Problem to solve: Among the entries below, find the line with "let b := y / 4 * (r.w / 4) + x / 4", then quote it and each following line up to and including the line with "def cropPayloads (s", and nothing else.

(Task inputs Opens)

-- ==== Sys2Proof/Machine/HvOps.lean ====
section
/-! DEFINITION. The Harvest region and the Harvest programs: capture, training, validation, adoption (chapter 14). -/
namespace Sys2Proof.Machine

/-! ### The Harvest region (Table 14.3) -/

/-- The parameter count of a head. -/
def headParams (b : HarvestBlock) : Nat := b.r * (b.k + 1)

/-- Ledger lines that n bytes take. -/
def linesFor (n : Nat) : Nat := (n + 63) / 64

/-- The first lines of the sections: header, master weights, first moment, its scales, second moment; and the end. -/
def hvMaster (b : HarvestBlock) : Nat := b.base + 1
def hvFirst (b : HarvestBlock) : Nat := hvMaster b + linesFor (2 * headParams b)
def hvScales (b : HarvestBlock) : Nat := hvFirst b + linesFor (headParams b)
def hvSecond (b : HarvestBlock) : Nat := hvScales b + linesFor (b.r + 4)
def hvEnd (b : HarvestBlock) : Nat := hvSecond b + linesFor (headParams b)

/-- Offsets of the header's fields after STATE and HEAD_SEL in byte 0, in the order of Table 14.3; the last two are the model's
own, the offset of the pass and the steps of the session. -/
def hvTagOff : Nat := 4
def hvSessionOff : Nat := 8
def hvTotalOff : Nat := 12
def hvStepOff : Nat := 16
def hvTmOff : Nat := 20
def hvTvOff : Nat := 24
def hvCrcOff : Nat := 28
def hvOutcomeOff : Nat := 36
def hvPassOff : Nat := 40
def hvDoneOff : Nat := 44

/-- A committed word of the header. -/
def hvWord (s : State) (b : HarvestBlock) (cd off : Nat) : Nat := ledgerWord s cd b.base off 4

/-- A program's write of a header word (R61). [DESIGN CHOICE: log 81] -/
def hvPut (s : State) (b : HarvestBlock) (cd off v : Nat) : State := ledgerLocal s cd b.base off (leBytes 4 v)

/-- Committed bytes of the ledger from a line on. -/
def ledgerBytes (s : State) (cd line n : Nat) : List Byte := (List.range n).map fun i => ledgerByte s cd (64 * line + i)

/-- The codes of the region as a program works on them. -/
structure HvRegion where
  w : List Nat
  m : List Nat
  ms : List Nat
  v : List Nat
  tM : Nat
  tV : Nat
  t : Nat

/-- The committed region. -/
def hvRegion (s : State) (b : HarvestBlock) (cd : Nat) : HvRegion :=
  let p := headParams b
  { w := (List.range p).map fun i => ledgerWord s cd (hvMaster b) (2 * i) 2
    m := (ledgerBytes s cd (hvFirst b) p).map (·.toNat)
    ms := (ledgerBytes s cd (hvScales b) b.r).map (·.toNat)
    v := (ledgerBytes s cd (hvSecond b) p).map (·.toNat)
    tM := hvWord s b cd hvTmOff, tV := hvWord s b cd hvTvOff, t := hvWord s b cd hvStepOff }

/-- The whole region written back as local writes (R428). -/
def hvStore (s : State) (b : HarvestBlock) (cd : Nat) (g : HvRegion) : State :=
  let s1 := ledgerStore s cd (hvMaster b) 0 (g.w.flatMap (leBytes 2))
  let s2 := ledgerStore s1 cd (hvFirst b) 0 (g.m.map (BitVec.ofNat 8))
  let s3 := ledgerStore s2 cd (hvScales b) 0 (g.ms.map (BitVec.ofNat 8) ++ leBytes 4 g.tM)
  let s4 := ledgerStore s3 cd (hvSecond b) 0 (g.v.map (BitVec.ofNat 8))
  hvPut (hvPut (hvPut s4 b cd hvStepOff g.t) b cd hvTmOff g.tM) b cd hvTvOff g.tV
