-- ==== Sys2Proof/Machine/Crops.lean ====
section
/-! DEFINITION. Crop requests, masks, crops and redaction at the egress guard, and the VC1 streams of every die (chapter 13). -/
namespace Sys2Proof.Machine

/-! ### The request window (R403) -/

/-- The ROI_WINDOW action: requests are accepted from now until the window closes, and the entry ends. [DEDUCED: log 80] -/
def startRoiWindow (s : State) (d : Die) (u : Nat) (l : Launched) : State :=
  unitDone (modGuard s fun g => { g with windowOpen := true, windowArg := l.arg.toNat }) d u

/-- ROI_WINDOW (R47, R403). -/
def execRoiWindow (f : SbFrame) (s : State) : Res := onLaunch s f 9 (· == .eye) (· == 3) startRoiWindow

/-! ### The checks of a request (Table 13.6) -/

/-- Is a request's mask complete: LAST has come, and the bytes are ceil(W × H ÷ 128) (R402)? -/
def maskDone (r : CropReq) : Bool := r.maskLast && r.mask.length == (r.w * r.h + 127) / 128

/-- The first check of Table 13.6 that a request fails. [DEDUCED: log 80] -/
def cropRefusal (s : State) (r : CropReq) : Option Nat :=
  let size (n : Nat) : Bool := decide (16 ≤ n) && decide (n ≤ sizeLimit s) && n % 16 == 0
  let checks : List (Nat × Bool) :=
    [ (1, rb s 0x01030000 0 && !s.guard.selftestFail),
      (2, s.guard.windowOpen),
      (3, decide (s.guard.crops < cropLimit s)),
      (4, size r.w && size r.h),
      (5, decide (r.x + r.w ≤ 4096) && decide (r.y + r.h ≤ 3072)),
      (6, r.masked || !rb s 0x01030000 1),
      (7, s.eye.exposed && s.eye.rows == 3080 && !s.eye.frameMissing),
      (8, !s.guard.indices.contains r.index),
      (9, (s.port ⟨.eye, 4⟩).pstate == .up) ]
  (checks.find? fun c => !c.2).map (·.1)

/-- A refused request: counted, logged, and the result goes back to its sender (R403). -/
def refuseCrop (s : State) (r : CropReq) (cause : Nat) : State :=
  let s1 := modGuard s fun g => { g with cropsRefused := satAdd 65535 g.cropsRefused 1, lastCause := cause, lastIndex := r.index }
  let s2 := logOnly s1 .eye 4 0 Code.roiRefused 1 (args4 [r.index, cause])
  match Die.ofCode r.src with
  | some d => sendMsg s2 .eye d 5 (leBytes 4 s.seqr.epoch.toNat ++ leBytes 1 r.index ++ leBytes 1 cause ++ [0, 0])
  | none => s2

/-- A request that is whole is accepted or refused. -/
def judgeCrop (s : State) (r : CropReq) : State :=
  match cropRefusal s r with
  | some c => refuseCrop s r c
  | none => modGuard s fun g => { g with crops := g.crops + 1, indices := g.indices ++ [r.index], accepted := g.accepted ++ [r] }

/-- Requests whose masks have come are judged, in order. [DEDUCED: log 80] -/
def judgeWaiting (s : State) : State :=
  let whole := s.guard.waiting.filter maskDone
  whole.foldl judgeCrop (modGuard s fun g => { g with waiting := g.waiting.filter fun r => !maskDone r })

/-- The request that a parcel carries (R402). -/
def cropReqOf (x : Parcel) : CropReq :=
  let b (o n : Nat) : Nat := leAt x.payload o n
  { index := b 0 1 % 4, src := x.src, masked := nbit (b 1 1) 0, x := b 2 2, y := b 4 2, w := b 6 2, h := b 8 2, track := toWord (b 10 4) }

/-- A crop request at the EYE: with MASKED it waits for its mask, and otherwise it is judged at once. -/
def takeCropRequest (s : State) (x : Parcel) : State :=
  let r := cropReqOf x
  if r.masked then modGuard s fun g => { g with waiting := g.waiting ++ [r] } else judgeCrop s r

/-- A VC1 parcel at the EYE: a request, a mask, or nothing it knows. -/
def takeEyeStream (s : State) (x : Parcel) : State :=
  if x.tag == 0xF0 then takeCropRequest s x else judgeWaiting (takeVc1 s .eye x)

/-- CROP_REQUEST (R402, R403). -/
def execCropRequest (r : LinkRx) (s : State) : Res :=
  onParcel s r 1 0 fun s x => if r.port.die == .eye then takeEyeStream s x else s

/-- STREAM (R21, R171, R174, R299). -/
def execStream (r : LinkRx) (s : State) : Res :=
  onParcel s r 1 0 fun s x => if r.port.die == .eye then takeEyeStream s x else takeVc1 s r.port.die x

/-- ROI_WINDOW_CLOSE (R403, R416): the ARG offset has passed; a request whose mask is incomplete is refused NO_MASK. [DEDUCED: log 80] -/
def execRoiWindowClose (s : State) : Res :=
  .next (if s.guard.windowOpen then
      s.guard.waiting.foldl (fun t r => refuseCrop t r 6) (modGuard s fun g => { g with windowOpen := false, waiting := [] })
    else s)

/-! ### Cutting and redacting (R404–R406) -/

/-- The state whose line buffer holds the rows around a crop, black-corrected with the frame's table. -/
def cropLines (s : State) (y h : Nat) : State :=
  let rows := ((List.range (h + 16)).map fun (i : Nat) => mirror 3072 ((y + i : Nat) - 8 : Int)).eraseDups
  modIsp s fun i => { i with lines := rows.map fun r => (r, blackRowWith s (r + 8) (((i.blRows.find? fun b => b.1 == r + 8).map (·.2)).getD [0, 0])) }

/-- Is a pixel of a crop in a block to redact? -/
def redacted (r : CropReq) (y x : Nat) : Bool :=
  let b := y / 4 * (r.w / 4) + x / 4
  r.masked && nbit (r.mask.getD (b / 8) 0).toNat (b % 8)

/-- The rows of a crop after redaction, in interleaved R, G, B. -/
def cropRows (s : State) (r : CropReq) : List (List Byte) :=
  let t := cropLines s r.y r.h
  let red : List Byte := [BitVec.ofNat 8 (rf s 0x01030010 7 0), BitVec.ofNat 8 (rf s 0x01030010 15 8), BitVec.ofNat 8 (rf s 0x01030010 23 16)]
  (List.range r.h).map fun y => (List.range r.w).flatMap fun x =>
    if redacted r y x then red
    else let p := t4Of t (t3Of t (t2At t (r.y + y) (r.x + x))); [BitVec.ofNat 8 p.r, BitVec.ofNat 8 p.g, BitVec.ofNat 8 p.b]

/-- The payloads of a crop's parcels: the header, then the rows, each starting a new parcel (R406). -/
def cropPayloads (s : State) (r : CropReq) : List (List Byte) :=
  (leBytes 4 s.seqr.epoch.toNat ++ leBytes 1 r.index ++ [0, 0, 0] ++ leBytes 2 r.x ++ leBytes 2 r.y ++ leBytes 2 r.w ++ leBytes 2 r.h ++
    leBytes 4 r.track.toNat) :: (cropRows s r).flatMap fun row => piecesOf 64 (row.length + 1) row

/-- The crop at the head of the queue is cut, redacted and sent. -/
def sendCrop (s : State) (r : CropReq) : State :=
  let ps := cropPayloads s r
  let s1 := modGuard s fun g => { g with
    accepted := g.accepted.drop 1, passed := mset 0 g.passed r.index (1 + r.h * ((3 * r.w + 63) / 64)), delivered := g.delivered + 1 }
  ps.zipIdx.foldl (fun t p => sendParcel t .eye
    { src := 0, dst := 0, vc := 1, cls := 3, kind := 0, tag := 0xE0 + r.index, last := p.2 + 1 == ps.length, payload := p.1 }) s1

/-- CROP_PROCESS (R404–R406): the next accepted crop, in the order of acceptance. -/
def execCropProcess (s : State) : Res :=
  .next (match s.guard.accepted with
    | r :: _ => sendCrop s r
    | [] => s)

/-- ROI_RESULT (R403): the tracker's die takes the message; the spec gives it no effect there. -/
def execRoiResult (r : LinkRx) (s : State) : Res := onMsg s r 5 fun s _ => s

/-- EGRESS_BUDGET (R409): SVC drops what it has of records that the guard cut short. [DEDUCED: log 80] -/
def execEgressBudget (r : LinkRx) (s : State) : Res :=
  onMsg s r 6 fun s _ => if r.port.die == .svc then modRecs s fun b => { b with part := [] } else s

end Sys2Proof.Machine
end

(Task inputs Closes)

Solution for this problem:
  let b := y / 4 * (r.w / 4) + x / 4
  r.masked && nbit (r.mask.getD (b / 8) 0).toNat (b % 8)

/-- The rows of a crop after redaction, in interleaved R, G, B. -/
def cropRows (s : State) (r : CropReq) : List (List Byte) :=
  let t := cropLines s r.y r.h
  let red : List Byte := [BitVec.ofNat 8 (rf s 0x01030010 7 0), BitVec.ofNat 8 (rf s 0x01030010 15 8), BitVec.ofNat 8 (rf s 0x01030010 23 16)]
  (List.range r.h).map fun y => (List.range r.w).flatMap fun x =>
    if redacted r y x then red
    else let p := t4Of t (t3Of t (t2At t (r.y + y) (r.x + x))); [BitVec.ofNat 8 p.r, BitVec.ofNat 8 p.g, BitVec.ofNat 8 p.b]

/-- The payloads of a crop's parcels: the header, then the rows, each starting a new parcel (R406). -/
def cropPayloads (s : State) (r : CropReq) : List (List Byte) :=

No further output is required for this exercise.